### Exercise details
Reproduce exactly, and only, the lines running from the start of the entries below to the line containing "with_reducible apply State.errc_good)".

(Stored items)
-- ==== Sys2Proof/Laws/GoodRepair.lean ====
section
/-! SUPPORT. Every function of Machine/Repair.lean that answers a module keeps its maps canonical and its queue of commands. -/

namespace Sys2Proof.Machine

variable {cq : List Instr}

theorem State.lockViolation_good (s : State) (h : s.Good cq) :
    (State.lockViolation s).Good cq := by
  unfold State.lockViolation
  repeat' (first
    | with_reducible assumption
    | with_reducible apply State.errc_good)

theorem State.sendFail_good (s : State) (cause : Nat) (h : s.Good cq) :
    (State.sendFail s cause).Good cq := by
  unfold State.sendFail
  repeat' (first
    | with_reducible assumption
    | with_reducible apply State.ctrl_good
    | (with_reducible refine State.good_ite (fun _ => ?_) (fun _ => ?_)))

theorem State.holds_good (s : State) (p c : Nat) (h : s.Good cq) :
    (State.holds s p c).Good cq := by
  unfold State.holds
  repeat' (first
    | with_reducible assumption
    | (refine State.good_lit ?_; dsimp only; exact State.Good.maps (by assumption))
    | (with_reducible refine State.good_ite (fun _ => ?_) (fun _ => ?_)))

theorem State.mapHolds_good (s : State) (d r m : Nat) (h : s.Good cq) :
    (State.mapHolds s d r m).Good cq := by
  unfold State.mapHolds
  repeat' (first
    | with_reducible assumption
    | refine fun _ => ?_
    | with_reducible apply State.holds_good
    | with_reducible apply State.good_foldl
    | (extract_lets +onlyGivenNames z; with_reducible apply State.good_cut (cq := cq) (s := z); rotate_left; clear_value z; intro hz; rotate_right; subst z)
    | extract_lets +onlyGivenNames z
    | with_reducible refine State.good_snd (by assumption) ?_
    | with_reducible refine State.good_fst (by assumption) ?_
    | split)

theorem State.applyMap_good (s : State) (d r m : Nat) (h : s.Good cq) :
    (State.applyMap s d r m).Good cq := by
  unfold State.applyMap
  repeat' (first
    | with_reducible assumption
    | refine fun _ => ?_
    | with_reducible apply State.put_good
    | with_reducible apply State.setWord_good
    | with_reducible apply State.mapTile_good
    | with_reducible apply State.mapHolds_good
    | with_reducible apply Tile.put_ok
    | with_reducible apply TW.put_ok
    | with_reducible apply State.tile_ok
    | with_reducible apply State.good_foldl
    | with_reducible apply State.good_foldl_snd
    | with_reducible apply State.good_foldl_fst
    | (extract_lets +onlyGivenNames z; with_reducible apply State.good_cut (cq := cq) (s := z); rotate_left; clear_value z; intro hz; rotate_right; subst z)
    | extract_lets +onlyGivenNames z
    | (with_reducible refine State.good_ite (fun _ => ?_) (fun _ => ?_)))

### Answer section
-- ==== Sys2Proof/Laws/GoodRepair.lean ====
section
/-! SUPPORT. Every function of Machine/Repair.lean that answers a module keeps its maps canonical and its queue of commands. -/

namespace Sys2Proof.Machine

variable {cq : List Instr}

theorem State.lockViolation_good (s : State) (h : s.Good cq) :
    (State.lockViolation s).Good cq := by
  unfold State.lockViolation
  repeat' (first
    | with_reducible assumption
    | with_reducible apply State.errc_good)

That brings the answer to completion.